## Assignment
Reproduce only the lines of the material below that start at the line containing "def Memory.wfFrom (lo : Nat) : Bytes → Bool" and stop at the line containing "in place of". Keep both end lines.

--------------------------------------------------

-- ==== Sys2Proof/Machine/Mem.lean ====
section
/-! DEFINITION. Sparse bytes: reading, writing, ranges and bits. An unlisted byte reads 0 (assumption 1). Little-endian
order (R3) is decided here, once. -/

namespace Sys2Proof.Machine

open Sys2Proof

/-- The canonical form: addresses strictly rising from `lo`, and no byte listed that reads 0 anyway. -/
def Memory.wfFrom (lo : Nat) : Bytes → Bool
  | [] => true
  | (a, b) :: r => decide (lo ≤ a) && decide (b ≠ 0) && wfFrom (a + 1) r

/-- The canonical form of sparse bytes. -/
def Memory.wf (m : Bytes) : Bool := Memory.wfFrom 0 m

/-- The byte at `a`. -/
def readByte : Bytes → Nat → Byte
  | [], _ => 0
  | (k, b) :: r, a => if a < k then 0 else if a = k then b else readByte r a

/-- `m` with byte `b` at `a`. -/
def writeByte : Bytes → Nat → Byte → Bytes
  | [], a, b => if b = 0 then [] else [(a, b)]
  | (k, c) :: r, a, b =>
    if a < k then (if b = 0 then (k, c) :: r else (a, b) :: (k, c) :: r)
    else if a = k then (if b = 0 then r else (a, b) :: r)
    else (k, c) :: writeByte r a b

/-- `n` bytes from `a`, the byte at the lowest address lowest (R3). -/
def readN (m : Bytes) (a : Nat) : Nat → Nat
  | 0 => 0
  | n + 1 => (readByte m a).toNat + 256 * readN m (a + 1) n

/-- `m` with the low `n` bytes of `v` at `a` (R3). -/
def writeN (m : Bytes) (a : Nat) : Nat → Nat → Bytes
  | 0, _ => m
  | n + 1, v => writeN (writeByte m a (.ofNat 8 v)) (a + 1) n (v / 256)

/-- `m` without the bytes of `[lo, hi)`: they read 0. -/
def eraseRange (m : Bytes) (lo hi : Nat) : Bytes := m.filter fun c => !(decide (lo ≤ c.1) && decide (c.1 < hi))

/-- The bytes of `[lo, hi)`, by their offset from `lo`. -/
def sliceRange (m : Bytes) (lo hi : Nat) : Bytes :=
  (m.filter fun c => decide (lo ≤ c.1) && decide (c.1 < hi)).map fun c => (c.1 - lo, c.2)

/-- `m` with `src`, offsets below `len`, in place of the bytes of `[lo, lo + len)`. -/
def blit (m : Bytes) (lo len : Nat) (src : Bytes) : Bytes :=
  src.foldl (fun m c => if c.1 < len then writeByte m (lo + c.1) c.2 else m) (eraseRange m lo (lo + len))

/-- Bit `i` counted from byte `base` (R66, R108). -/
def readBit (m : Bytes) (base i : Nat) : Bool := fld (readByte m (base + i / 8)).toNat (i % 8) 1 = 1

/-- `m` with bit `i` counted from byte `base` set to `v`. -/
def writeBit (m : Bytes) (base i : Nat) (v : Bool) : Bytes :=
  let x := (readByte m (base + i / 8)).toNat
  let y := x - fld x (i % 8) 1 * 2 ^ (i % 8) + v.toNat * 2 ^ (i % 8)
  writeByte m (base + i / 8) (.ofNat 8 y)

/-- A list of bytes as a number, the first byte lowest. -/
def bytesNat : List Byte → Nat
  | [] => 0
  | b :: r => b.toNat + 256 * bytesNat r

/-- The low `n` bytes of a number, lowest first. -/
def natBytes : Nat → Nat → List Byte
  | 0, _ => []
  | n + 1, v => .ofNat 8 v :: natBytes n (v / 256)

/-- Signed value of the low `w` bits of `x` (R7, sext). -/
def sextN (x w : Nat) : Int :=
  let y := x % 2 ^ w
  if 2 * y < 2 ^ w then (y : Int) else (y : Int) - (2 ^ w : Nat)

/-- The low `w` bits of an integer, two's complement. -/
def intBits (x : Int) (w : Nat) : Nat := (x % (2 ^ w : Nat)).toNat

/-- The 64 bits of an integer, two's complement. -/
def intDword (x : Int) : Dword := .ofInt 64 x

end Sys2Proof.Machine
end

--------------------------------------------------

## Your response
def Memory.wfFrom (lo : Nat) : Bytes → Bool
  | [] => true
  | (a, b) :: r => decide (lo ≤ a) && decide (b ≠ 0) && wfFrom (a + 1) r

/-- The canonical form of sparse bytes. -/
def Memory.wf (m : Bytes) : Bool := Memory.wfFrom 0 m

/-- The byte at `a`. -/
def readByte : Bytes → Nat → Byte
  | [], _ => 0
  | (k, b) :: r, a => if a < k then 0 else if a = k then b else readByte r a

/-- `m` with byte `b` at `a`. -/
def writeByte : Bytes → Nat → Byte → Bytes
  | [], a, b => if b = 0 then [] else [(a, b)]
  | (k, c) :: r, a, b =>
    if a < k then (if b = 0 then (k, c) :: r else (a, b) :: (k, c) :: r)
    else if a = k then (if b = 0 then r else (a, b) :: r)
    else (k, c) :: writeByte r a b

/-- `n` bytes from `a`, the byte at the lowest address lowest (R3). -/
def readN (m : Bytes) (a : Nat) : Nat → Nat
  | 0 => 0
  | n + 1 => (readByte m a).toNat + 256 * readN m (a + 1) n

/-- `m` with the low `n` bytes of `v` at `a` (R3). -/
def writeN (m : Bytes) (a : Nat) : Nat → Nat → Bytes
  | 0, _ => m
  | n + 1, v => writeN (writeByte m a (.ofNat 8 v)) (a + 1) n (v / 256)

/-- `m` without the bytes of `[lo, hi)`: they read 0. -/
def eraseRange (m : Bytes) (lo hi : Nat) : Bytes := m.filter fun c => !(decide (lo ≤ c.1) && decide (c.1 < hi))

/-- The bytes of `[lo, hi)`, by their offset from `lo`. -/
def sliceRange (m : Bytes) (lo hi : Nat) : Bytes :=
  (m.filter fun c => decide (lo ≤ c.1) && decide (c.1 < hi)).map fun c => (c.1 - lo, c.2)

/-- `m` with `src`, offsets below `len`, in place of the bytes of `[lo, lo + len)`. -/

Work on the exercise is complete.